-- ==== Sys2Proof/Laws/Decode.lean ====
section
/-! SUPPORT. One lemma per operand reader of Decode.lean: it reads exactly what the encoder's counterpart
writes, from the front of the bytes, and leaves the rest (spec/30_encoding.md R81 to R83). -/

namespace Sys2Proof

open Sys2Proof.Machine

theorem takeByte_iff {bs rest : Bytes} {b : Byte} : takeByte bs = some (b, rest) ↔ bs = b :: rest := by
  cases bs <;> simp [takeByte]

theorem takeBytes_iff {n : Nat} {bs d rest : Bytes} :
    takeBytes n bs = some (d, rest) ↔ d.length = n ∧ bs = d ++ rest := by
  unfold takeBytes
  constructor
  · intro h
    split at h
    · obtain ⟨rfl, rfl⟩ := by simpa using h
      simpa using by assumption
    · simp at h
  · rintro ⟨rfl, rfl⟩
    simp

theorem takeNumber_iff {n v : Nat} {bs rest : Bytes} :
    takeNumber n bs = some (v, rest) ↔ v < 256 ^ n ∧ bs = be n v ++ rest := by
  unfold takeNumber
  constructor
  · intro h
    split at h
    · simp at h
    · rename_i d r hd
      obtain ⟨hl, rfl⟩ := takeBytes_iff.1 hd
      obtain ⟨rfl, rfl⟩ := by simpa using h
      exact ⟨hl ▸ ube_lt d, by rw [be_ube_of_length hl]⟩
  · rintro ⟨hv, rfl⟩
    rw [(takeBytes_iff (d := be n v)).2 ⟨length_be n v, rfl⟩]
    simp [ube_be n v hv]

theorem takeSized_iff {n : Nat} {bs d rest : Bytes} :
    takeSized n bs = some (d, rest) ↔ d.length < 256 ^ n ∧ bs = sizedBytes n d ++ rest := by
  unfold takeSized
  constructor
  · intro h
    split at h
    · simp at h
    · rename_i m r hm
      obtain ⟨hv, rfl⟩ := takeNumber_iff.1 hm
      obtain ⟨rfl, rfl⟩ := takeBytes_iff.1 h
      exact ⟨hv, by simp [sizedBytes]⟩
  · rintro ⟨hv, rfl⟩
    rw [sizedBytes, List.append_assoc, (takeNumber_iff (v := d.length)).2 ⟨hv, rfl⟩]
    exact takeBytes_iff.2 ⟨rfl, rfl⟩

theorem contextKey_iff {f v : Byte} {k : Key} :
    contextKey f v = some k ↔ [f, v] = contextKeyBytes k := by
  unfold contextKey
  cases k <;> (split_ifs <;> simp_all [contextKeyBytes])

/-- The lengths of a context's items, as `takeSized_iff` gives them. -/
theorem contextWf_iff {ctx : Context} :
    ctx.wf = true ↔ ctx.command.length < 256 ^ 2 ∧ ctx.address.length < 256 ^ 2 ∧
      ctx.unparsed.length < 256 ^ 2 ∧ ctx.vendor.length < 256 ^ 2 ∧
      ctx.deviceType.length < 256 ^ 2 ∧ ctx.group.length < 256 ^ 2 := by
  simp [Context.wf, and_assoc]

/-- The bytes of a context after `valid = 0x01`. -/
def presentContextBytes (ctx : Context) : Bytes :=
  contextKeyBytes ctx.key ++ sizedBytes 2 ctx.command ++ sizedBytes 2 ctx.address ++
    sizedBytes 2 ctx.unparsed ++ sizedBytes 2 ctx.vendor ++ sizedBytes 2 ctx.deviceType ++
    sizedBytes 2 ctx.group

theorem takePresentContext_iff {bs rest : Bytes} {ctx : Context} :
    takePresentContext bs = some (ctx, rest) ↔ ctx.wf = true ∧ bs = presentContextBytes ctx ++ rest := by
  rw [contextWf_iff]
  unfold takePresentContext
  constructor
  · intro h
    repeat' (split at h; · simp at h)
    rename_i _ _ _ h1 _ _ _ h2 _ _ h3 _ _ _ h4 _ _ _ h5 _ _ _ h6 _ _ _ h7 _ _ _ h8 _ _ _ h9
    obtain ⟨rfl, rfl⟩ := by simpa using h
    obtain rfl := takeByte_iff.1 h1
    obtain rfl := takeByte_iff.1 h2
    have hk := contextKey_iff.1 h3
    obtain ⟨l4, rfl⟩ := takeSized_iff.1 h4
    obtain ⟨l5, rfl⟩ := takeSized_iff.1 h5
    obtain ⟨l6, rfl⟩ := takeSized_iff.1 h6
    obtain ⟨l7, rfl⟩ := takeSized_iff.1 h7
    obtain ⟨l8, rfl⟩ := takeSized_iff.1 h8
    obtain ⟨l9, rfl⟩ := takeSized_iff.1 h9
    exact ⟨⟨l4, l5, l6, l7, l8, l9⟩, by simp [presentContextBytes, ← hk]⟩
  · rintro ⟨⟨l4, l5, l6, l7, l8, l9⟩, rfl⟩
    obtain ⟨f, v, hk⟩ : ∃ f v, contextKeyBytes ctx.key = [f, v] := by
      cases ctx.key <;> exact ⟨_, _, rfl⟩
    simp only [presentContextBytes, hk, List.cons_append, List.nil_append, List.append_assoc, takeByte,
      contextKey_iff.2 hk.symm, takeSized_iff.2 ⟨l4, rfl⟩, takeSized_iff.2 ⟨l5, rfl⟩,
      takeSized_iff.2 ⟨l6, rfl⟩, takeSized_iff.2 ⟨l7, rfl⟩, takeSized_iff.2 ⟨l8, rfl⟩,
      takeSized_iff.2 ⟨l9, rfl⟩]

theorem takeContext_iff {bs rest : Bytes} {ctx : Option Context} :
    takeContext bs = some (ctx, rest) ↔ ctxWf ctx = true ∧ bs = contextBytes ctx ++ rest := by
  unfold takeContext
  constructor
  · intro h
    split at h
    · simp at h
    rename_i valid tl hv
    obtain rfl := takeByte_iff.1 hv
    split_ifs at h with h0 h1
    · obtain ⟨rfl, rfl⟩ := by simpa using h
      simp [ctxWf, contextBytes, h0]
    · split at h
      · simp at h
      rename_i c r hc
      obtain ⟨rfl, rfl⟩ := by simpa using h
      obtain ⟨hw, rfl⟩ := takePresentContext_iff.1 hc
      exact ⟨hw, by simp [contextBytes, presentContextBytes, h1]⟩
  · rintro ⟨hw, rfl⟩
    cases ctx with
    | none => simp [contextBytes, takeByte]
    | some c =>
      have hp : takePresentContext (presentContextBytes c ++ rest) = some (c, rest) :=
        takePresentContext_iff.2 ⟨hw, rfl⟩
      simp only [contextBytes, takeByte, List.cons_append]
      rw [show (contextKeyBytes c.key ++ sizedBytes 2 c.command ++ sizedBytes 2 c.address ++
        sizedBytes 2 c.unparsed ++ sizedBytes 2 c.vendor ++ sizedBytes 2 c.deviceType ++
        sizedBytes 2 c.group) = presentContextBytes c from rfl, hp]
      simp

/-! ### The operand formats -/

theorem takeFormatV_iff {f : Byte → Instr} {bs rest : Bytes} {i : Instr} :
    takeFormatV f bs = some (i, rest) ↔ ∃ v, i = f v ∧ bs = [v] ++ rest := by
  simp only [takeFormatV, Option.map_eq_some_iff, Prod.exists, takeByte_iff, Prod.mk.injEq]
  constructor
  · rintro ⟨v, r, rfl, rfl, rfl⟩; exact ⟨v, rfl, rfl⟩
  · rintro ⟨v, rfl, rfl⟩; exact ⟨v, rest, rfl, rfl, rfl⟩

theorem takeFormatS_iff {f : Bytes → Instr} {bs rest : Bytes} {i : Instr} :
    takeFormatS f bs = some (i, rest) ↔
      ∃ d, i = f d ∧ d.length < 256 ^ 4 ∧ bs = sizedBytes 4 d ++ rest := by
  simp only [takeFormatS, Option.map_eq_some_iff, Prod.exists, takeSized_iff, Prod.mk.injEq]
  constructor
  · rintro ⟨d, r, ⟨hd, rfl⟩, rfl, rfl⟩; exact ⟨d, rfl, hd, rfl⟩
  · rintro ⟨d, rfl, hd, rfl⟩; exact ⟨d, rest, ⟨hd, rfl⟩, rfl, rfl⟩

theorem takeFormatW_iff {f : Bin32 → Instr} {bs rest : Bytes} {i : Instr} :
    takeFormatW f bs = some (i, rest) ↔ ∃ w : Bin32, i = f w ∧ bs = be 4 w.toNat ++ rest := by
  simp only [takeFormatW, Option.map_eq_some_iff, Prod.exists, takeNumber_iff, Prod.mk.injEq]
  constructor
  · rintro ⟨v, r, ⟨hv, rfl⟩, rfl, rfl⟩
    exact ⟨BitVec.ofNat 32 v, rfl, by rw [BitVec.toNat_ofNat, Nat.mod_eq_of_lt (by simpa using hv)]⟩
  · rintro ⟨w, rfl, rfl⟩
    exact ⟨w.toNat, rest, ⟨by simpa using w.isLt, rfl⟩, by simp, rfl⟩

theorem takeFormatD_iff {f : Bin64 → Instr} {bs rest : Bytes} {i : Instr} :
    takeFormatD f bs = some (i, rest) ↔ ∃ d : Bin64, i = f d ∧ bs = be 8 d.toNat ++ rest := by
  simp only [takeFormatD, Option.map_eq_some_iff, Prod.exists, takeNumber_iff, Prod.mk.injEq]
  constructor
  · rintro ⟨v, r, ⟨hv, rfl⟩, rfl, rfl⟩
    exact ⟨BitVec.ofNat 64 v, rfl, by rw [BitVec.toNat_ofNat, Nat.mod_eq_of_lt (by simpa using hv)]⟩
  · rintro ⟨d, rfl, rfl⟩
    exact ⟨d.toNat, rest, ⟨by simpa using d.isLt, rfl⟩, by simp, rfl⟩

theorem takeFormatC_iff {f : Option Context → Instr} {bs rest : Bytes} {i : Instr} :
    takeFormatC f bs = some (i, rest) ↔
      ∃ c, i = f c ∧ ctxWf c = true ∧ bs = contextBytes c ++ rest := by
  simp only [takeFormatC, Option.map_eq_some_iff, Prod.exists, takeContext_iff, Prod.mk.injEq]
  constructor
  · rintro ⟨c, r, ⟨hc, rfl⟩, rfl, rfl⟩; exact ⟨c, rfl, hc, rfl⟩
  · rintro ⟨c, rfl, hc, rfl⟩; exact ⟨c, rest, ⟨hc, rfl⟩, rfl, rfl⟩

theorem takeFormatCStatus_iff {f : Option Context → Byte → Instr} {bs rest : Bytes} {i : Instr} :
    takeFormatCStatus f bs = some (i, rest) ↔
      ∃ c st, i = f c st ∧ ctxWf c = true ∧ bs = contextBytes c ++ [st] ++ rest := by
  unfold takeFormatCStatus
  constructor
  · intro h
    split at h
    · simp at h
    rename_i c r hc
    obtain ⟨hw, rfl⟩ := takeContext_iff.1 hc
    simp only [Option.map_eq_some_iff, Prod.exists, takeByte_iff, Prod.mk.injEq] at h
    obtain ⟨st, r', rfl, rfl, rfl⟩ := h
    exact ⟨c, st, rfl, hw, by simp⟩
  · rintro ⟨c, st, rfl, hw, rfl⟩
    rw [List.append_assoc, takeContext_iff.2 ⟨hw, rfl⟩]
    simp [takeByte]

theorem takeFormatCTexts_iff {f : Option Context → Bytes → Bytes → Bytes → Bytes → Bytes → Instr}
    {bs rest : Bytes} {i : Instr} :
    takeFormatCTexts f bs = some (i, rest) ↔
      ∃ c t0 t1 t2 t3 t4, i = f c t0 t1 t2 t3 t4 ∧
        (ctxWf c = true ∧ t0.length < 256 ^ 2 ∧ t1.length < 256 ^ 2 ∧ t2.length < 256 ^ 2 ∧
          t3.length < 256 ^ 2 ∧ t4.length < 256 ^ 2) ∧
        bs = contextBytes c ++ sizedBytes 2 t0 ++ sizedBytes 2 t1 ++ sizedBytes 2 t2 ++
          sizedBytes 2 t3 ++ sizedBytes 2 t4 ++ rest := by
  unfold takeFormatCTexts
  constructor
  · intro h
    repeat' (split at h; · simp at h)
    rename_i _ c _ hc _ t0 _ h0 _ t1 _ h1 _ t2 _ h2 _ t3 _ h3
    simp only [Option.map_eq_some_iff, Prod.exists, takeSized_iff, Prod.mk.injEq] at h
    obtain ⟨t4, r', ⟨l4, rfl⟩, rfl, rfl⟩ := h
    obtain ⟨hw, rfl⟩ := takeContext_iff.1 hc
    obtain ⟨l0, rfl⟩ := takeSized_iff.1 h0
    obtain ⟨l1, rfl⟩ := takeSized_iff.1 h1
    obtain ⟨l2, rfl⟩ := takeSized_iff.1 h2
    obtain ⟨l3, rfl⟩ := takeSized_iff.1 h3
    exact ⟨c, t0, t1, t2, t3, t4, rfl, ⟨hw, l0, l1, l2, l3, l4⟩, by simp⟩
  · rintro ⟨c, t0, t1, t2, t3, t4, rfl, ⟨hw, l0, l1, l2, l3, l4⟩, rfl⟩
    simp only [List.append_assoc, takeContext_iff.2 ⟨hw, rfl⟩, takeSized_iff.2 ⟨l0, rfl⟩,
      takeSized_iff.2 ⟨l1, rfl⟩, takeSized_iff.2 ⟨l2, rfl⟩, takeSized_iff.2 ⟨l3, rfl⟩,
      takeSized_iff.2 ⟨l4, rfl⟩, Option.map_some]

theorem takeFormatCCalibrate_iff {f : Option Context → Byte → Bytes → Bin64 → Instr}
    {bs rest : Bytes} {i : Instr} :
    takeFormatCCalibrate f bs = some (i, rest) ↔
      ∃ c idx u, ∃ d : Bin64, i = f c idx u d ∧ (ctxWf c = true ∧ u.length < 256 ^ 2) ∧
        bs = contextBytes c ++ [idx] ++ sizedBytes 2 u ++ be 8 d.toNat ++ rest := by
  unfold takeFormatCCalibrate
  constructor
  · intro h
    repeat' (split at h; · simp at h)
    rename_i _ c _ hc _ idx _ hi _ u _ hu
    simp only [Option.map_eq_some_iff, Prod.exists, takeNumber_iff, Prod.mk.injEq] at h
    obtain ⟨v, r', ⟨hv, rfl⟩, rfl, rfl⟩ := h
    obtain ⟨hw, rfl⟩ := takeContext_iff.1 hc
    obtain rfl := takeByte_iff.1 hi
    obtain ⟨lu, rfl⟩ := takeSized_iff.1 hu
    exact ⟨c, idx, u, BitVec.ofNat 64 v, rfl, ⟨hw, lu⟩, by
      rw [BitVec.toNat_ofNat, Nat.mod_eq_of_lt (by simpa using hv)]; simp⟩
  · rintro ⟨c, idx, u, d, rfl, ⟨hw, lu⟩, rfl⟩
    have hd : takeNumber 8 (be 8 d.toNat ++ rest) = some (d.toNat, rest) :=
      takeNumber_iff.2 ⟨by simpa using d.isLt, rfl⟩
    simp only [List.append_assoc, takeContext_iff.2 ⟨hw, rfl⟩, takeByte, List.cons_append,
      List.nil_append, takeSized_iff.2 ⟨lu, rfl⟩, hd, Option.map_some, BitVec.ofNat_toNat,
      BitVec.setWidth_eq]

/-- What a request that decodes holds: its opcode's reader takes all of its operand bytes. -/
theorem decode_eq_ok {bs : Bytes} {i : Instr} :
    decode bs = .ok i ↔
      ∃ op tl reader, bs = op :: tl ∧ operandReader op = some reader ∧ reader tl = some (i, []) := by
  constructor
  · intro h
    cases bs with
    | nil => simp [decode] at h
    | cons op tl =>
      simp only [decode] at h
      split at h
      · simp at h
      rename_i reader hr
      split at h
      · rename_i j hj
        exact ⟨op, tl, reader, rfl, hr, by simpa using (by simpa using h : j = i) ▸ hj⟩
      · simp at h
      · simp at h
  · rintro ⟨op, tl, reader, rfl, hr, hi⟩
    simp [decode, hr, hi]

end Sys2Proof
end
☆ ☆ ☆ ☆ ☆ ☆ ☆
(Task requirements): The last part of the records is the answer, beginning at the line that holds "bs = contextBytes c ++ [idx]" and including the final line, repeated exactly.

(Exercise output):
        bs = contextBytes c ++ [idx] ++ sizedBytes 2 u ++ be 8 d.toNat ++ rest := by
  unfold takeFormatCCalibrate
  constructor
  · intro h
    repeat' (split at h; · simp at h)
    rename_i _ c _ hc _ idx _ hi _ u _ hu
    simp only [Option.map_eq_some_iff, Prod.exists, takeNumber_iff, Prod.mk.injEq] at h
    obtain ⟨v, r', ⟨hv, rfl⟩, rfl, rfl⟩ := h
    obtain ⟨hw, rfl⟩ := takeContext_iff.1 hc
    obtain rfl := takeByte_iff.1 hi
    obtain ⟨lu, rfl⟩ := takeSized_iff.1 hu
    exact ⟨c, idx, u, BitVec.ofNat 64 v, rfl, ⟨hw, lu⟩, by
      rw [BitVec.toNat_ofNat, Nat.mod_eq_of_lt (by simpa using hv)]; simp⟩
  · rintro ⟨c, idx, u, d, rfl, ⟨hw, lu⟩, rfl⟩
    have hd : takeNumber 8 (be 8 d.toNat ++ rest) = some (d.toNat, rest) :=
      takeNumber_iff.2 ⟨by simpa using d.isLt, rfl⟩
    simp only [List.append_assoc, takeContext_iff.2 ⟨hw, rfl⟩, takeByte, List.cons_append,
      List.nil_append, takeSized_iff.2 ⟨lu, rfl⟩, hd, Option.map_some, BitVec.ofNat_toNat,
      BitVec.setWidth_eq]

/-- What a request that decodes holds: its opcode's reader takes all of its operand bytes. -/
theorem decode_eq_ok {bs : Bytes} {i : Instr} :
    decode bs = .ok i ↔
      ∃ op tl reader, bs = op :: tl ∧ operandReader op = some reader ∧ reader tl = some (i, []) := by
  constructor
  · intro h
    cases bs with
    | nil => simp [decode] at h
    | cons op tl =>
      simp only [decode] at h
      split at h
      · simp at h
      rename_i reader hr
      split at h
      · rename_i j hj
        exact ⟨op, tl, reader, rfl, hr, by simpa using (by simpa using h : j = i) ▸ hj⟩
      · simp at h
      · simp at h
  · rintro ⟨op, tl, reader, rfl, hr, hi⟩
    simp [decode, hr, hi]

end Sys2Proof
end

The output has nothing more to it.